With the line containing "R84, R86) -/" as the start and the line containing "l).context = .empty)" as the end, transcribe that span of the entries below exactly, including both.

******************************

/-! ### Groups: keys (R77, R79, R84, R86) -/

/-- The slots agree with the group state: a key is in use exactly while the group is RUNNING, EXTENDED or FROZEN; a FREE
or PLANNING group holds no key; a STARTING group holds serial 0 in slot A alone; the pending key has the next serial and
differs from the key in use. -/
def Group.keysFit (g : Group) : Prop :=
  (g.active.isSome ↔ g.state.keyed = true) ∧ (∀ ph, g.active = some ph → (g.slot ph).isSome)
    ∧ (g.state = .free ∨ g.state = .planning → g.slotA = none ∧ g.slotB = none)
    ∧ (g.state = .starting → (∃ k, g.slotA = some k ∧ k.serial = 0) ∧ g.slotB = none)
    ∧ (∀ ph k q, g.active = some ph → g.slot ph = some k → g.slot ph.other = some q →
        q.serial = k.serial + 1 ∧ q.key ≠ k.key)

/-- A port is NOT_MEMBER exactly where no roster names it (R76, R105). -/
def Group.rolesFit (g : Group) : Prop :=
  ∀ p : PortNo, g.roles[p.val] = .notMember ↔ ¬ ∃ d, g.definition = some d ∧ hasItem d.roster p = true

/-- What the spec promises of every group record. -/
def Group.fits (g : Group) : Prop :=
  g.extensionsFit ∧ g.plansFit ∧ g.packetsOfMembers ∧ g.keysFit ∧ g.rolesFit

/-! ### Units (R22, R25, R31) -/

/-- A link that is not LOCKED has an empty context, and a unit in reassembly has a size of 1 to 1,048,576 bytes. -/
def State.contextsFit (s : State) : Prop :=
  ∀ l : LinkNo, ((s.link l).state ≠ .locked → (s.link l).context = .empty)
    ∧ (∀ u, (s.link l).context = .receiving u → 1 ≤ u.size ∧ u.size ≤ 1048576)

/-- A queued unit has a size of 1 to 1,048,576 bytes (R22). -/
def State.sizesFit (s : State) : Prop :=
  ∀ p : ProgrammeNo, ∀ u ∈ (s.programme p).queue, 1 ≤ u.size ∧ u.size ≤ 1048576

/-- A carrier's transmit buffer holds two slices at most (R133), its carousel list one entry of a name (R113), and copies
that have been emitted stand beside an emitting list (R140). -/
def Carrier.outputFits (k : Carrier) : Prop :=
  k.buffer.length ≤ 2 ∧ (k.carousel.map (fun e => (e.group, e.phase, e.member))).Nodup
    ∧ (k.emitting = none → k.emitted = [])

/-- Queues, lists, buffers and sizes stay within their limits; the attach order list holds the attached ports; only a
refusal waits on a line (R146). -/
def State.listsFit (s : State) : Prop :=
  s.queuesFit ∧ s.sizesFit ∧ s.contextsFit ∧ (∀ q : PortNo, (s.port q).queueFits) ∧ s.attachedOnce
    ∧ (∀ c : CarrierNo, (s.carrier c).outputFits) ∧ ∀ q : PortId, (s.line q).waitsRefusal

******************************

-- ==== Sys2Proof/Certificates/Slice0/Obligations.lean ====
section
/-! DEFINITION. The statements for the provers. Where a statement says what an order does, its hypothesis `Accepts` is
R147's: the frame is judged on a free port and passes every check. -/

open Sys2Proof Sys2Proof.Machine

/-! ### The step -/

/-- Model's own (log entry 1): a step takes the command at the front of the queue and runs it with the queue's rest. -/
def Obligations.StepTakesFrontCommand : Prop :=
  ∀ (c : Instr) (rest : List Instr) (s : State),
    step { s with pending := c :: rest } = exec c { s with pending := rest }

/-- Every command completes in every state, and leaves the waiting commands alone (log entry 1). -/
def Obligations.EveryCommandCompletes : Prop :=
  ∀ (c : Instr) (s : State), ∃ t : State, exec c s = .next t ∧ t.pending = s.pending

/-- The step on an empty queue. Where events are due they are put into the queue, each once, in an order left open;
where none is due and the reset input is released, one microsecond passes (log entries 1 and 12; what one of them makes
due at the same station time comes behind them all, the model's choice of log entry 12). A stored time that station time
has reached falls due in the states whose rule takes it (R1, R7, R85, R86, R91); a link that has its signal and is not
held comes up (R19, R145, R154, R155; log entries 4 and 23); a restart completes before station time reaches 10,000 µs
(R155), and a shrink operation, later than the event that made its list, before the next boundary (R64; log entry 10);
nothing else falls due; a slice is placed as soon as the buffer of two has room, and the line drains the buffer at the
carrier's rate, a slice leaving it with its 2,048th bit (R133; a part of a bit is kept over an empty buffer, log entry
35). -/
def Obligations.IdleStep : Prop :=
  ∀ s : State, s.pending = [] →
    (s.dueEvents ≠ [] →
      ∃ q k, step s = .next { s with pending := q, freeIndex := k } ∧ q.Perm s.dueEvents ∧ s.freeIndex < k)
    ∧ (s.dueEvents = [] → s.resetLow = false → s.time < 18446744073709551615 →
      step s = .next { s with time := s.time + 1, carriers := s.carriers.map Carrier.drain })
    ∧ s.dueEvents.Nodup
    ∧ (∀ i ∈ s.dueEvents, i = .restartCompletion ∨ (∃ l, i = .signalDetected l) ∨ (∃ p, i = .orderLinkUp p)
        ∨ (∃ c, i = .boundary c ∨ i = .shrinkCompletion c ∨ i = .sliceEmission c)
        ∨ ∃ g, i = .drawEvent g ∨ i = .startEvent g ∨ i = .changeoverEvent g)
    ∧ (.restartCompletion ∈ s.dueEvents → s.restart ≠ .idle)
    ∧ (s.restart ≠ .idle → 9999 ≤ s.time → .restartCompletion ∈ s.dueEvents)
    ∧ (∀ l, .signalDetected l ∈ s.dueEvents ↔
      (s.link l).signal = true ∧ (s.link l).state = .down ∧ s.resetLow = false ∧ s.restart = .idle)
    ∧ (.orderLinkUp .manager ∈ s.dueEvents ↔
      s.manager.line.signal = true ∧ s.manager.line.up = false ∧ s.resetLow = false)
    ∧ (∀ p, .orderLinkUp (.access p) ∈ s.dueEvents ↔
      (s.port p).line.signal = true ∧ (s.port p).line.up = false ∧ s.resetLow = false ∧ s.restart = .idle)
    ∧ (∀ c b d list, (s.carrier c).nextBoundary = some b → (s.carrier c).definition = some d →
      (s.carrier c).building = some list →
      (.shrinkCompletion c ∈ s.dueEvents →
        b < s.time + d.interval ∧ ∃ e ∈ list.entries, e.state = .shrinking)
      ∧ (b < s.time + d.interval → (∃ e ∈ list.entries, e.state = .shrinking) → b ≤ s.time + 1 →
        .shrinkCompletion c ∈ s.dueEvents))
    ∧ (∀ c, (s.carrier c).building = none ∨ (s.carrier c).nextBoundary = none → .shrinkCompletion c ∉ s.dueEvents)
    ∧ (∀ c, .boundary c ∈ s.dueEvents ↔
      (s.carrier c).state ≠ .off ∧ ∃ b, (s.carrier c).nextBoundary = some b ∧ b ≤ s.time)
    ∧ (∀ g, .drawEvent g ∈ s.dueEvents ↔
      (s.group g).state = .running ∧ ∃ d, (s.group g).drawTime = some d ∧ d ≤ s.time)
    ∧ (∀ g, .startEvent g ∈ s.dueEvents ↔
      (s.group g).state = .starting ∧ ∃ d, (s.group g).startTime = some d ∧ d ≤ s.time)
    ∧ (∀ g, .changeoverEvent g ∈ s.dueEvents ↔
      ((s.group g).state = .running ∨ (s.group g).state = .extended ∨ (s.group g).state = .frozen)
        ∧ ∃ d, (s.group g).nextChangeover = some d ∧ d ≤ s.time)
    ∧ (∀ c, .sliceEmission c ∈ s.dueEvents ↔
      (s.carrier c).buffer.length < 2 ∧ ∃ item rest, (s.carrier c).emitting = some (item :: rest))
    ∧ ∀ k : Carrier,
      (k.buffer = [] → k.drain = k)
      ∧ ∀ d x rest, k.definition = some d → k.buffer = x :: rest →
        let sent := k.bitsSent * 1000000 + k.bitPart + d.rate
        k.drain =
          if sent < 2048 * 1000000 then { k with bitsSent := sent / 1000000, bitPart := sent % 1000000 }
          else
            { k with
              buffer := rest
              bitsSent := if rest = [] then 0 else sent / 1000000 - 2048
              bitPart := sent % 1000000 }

******************************

Your response:
/-! ### Groups: keys (R77, R79, R84, R86) -/

/-- The slots agree with the group state: a key is in use exactly while the group is RUNNING, EXTENDED or FROZEN; a FREE
or PLANNING group holds no key; a STARTING group holds serial 0 in slot A alone; the pending key has the next serial and
differs from the key in use. -/
def Group.keysFit (g : Group) : Prop :=
  (g.active.isSome ↔ g.state.keyed = true) ∧ (∀ ph, g.active = some ph → (g.slot ph).isSome)
    ∧ (g.state = .free ∨ g.state = .planning → g.slotA = none ∧ g.slotB = none)
    ∧ (g.state = .starting → (∃ k, g.slotA = some k ∧ k.serial = 0) ∧ g.slotB = none)
    ∧ (∀ ph k q, g.active = some ph → g.slot ph = some k → g.slot ph.other = some q →
        q.serial = k.serial + 1 ∧ q.key ≠ k.key)

/-- A port is NOT_MEMBER exactly where no roster names it (R76, R105). -/
def Group.rolesFit (g : Group) : Prop :=
  ∀ p : PortNo, g.roles[p.val] = .notMember ↔ ¬ ∃ d, g.definition = some d ∧ hasItem d.roster p = true

/-- What the spec promises of every group record. -/
def Group.fits (g : Group) : Prop :=
  g.extensionsFit ∧ g.plansFit ∧ g.packetsOfMembers ∧ g.keysFit ∧ g.rolesFit

/-! ### Units (R22, R25, R31) -/

/-- A link that is not LOCKED has an empty context, and a unit in reassembly has a size of 1 to 1,048,576 bytes. -/
def State.contextsFit (s : State) : Prop :=
  ∀ l : LinkNo, ((s.link l).state ≠ .locked → (s.link l).context = .empty)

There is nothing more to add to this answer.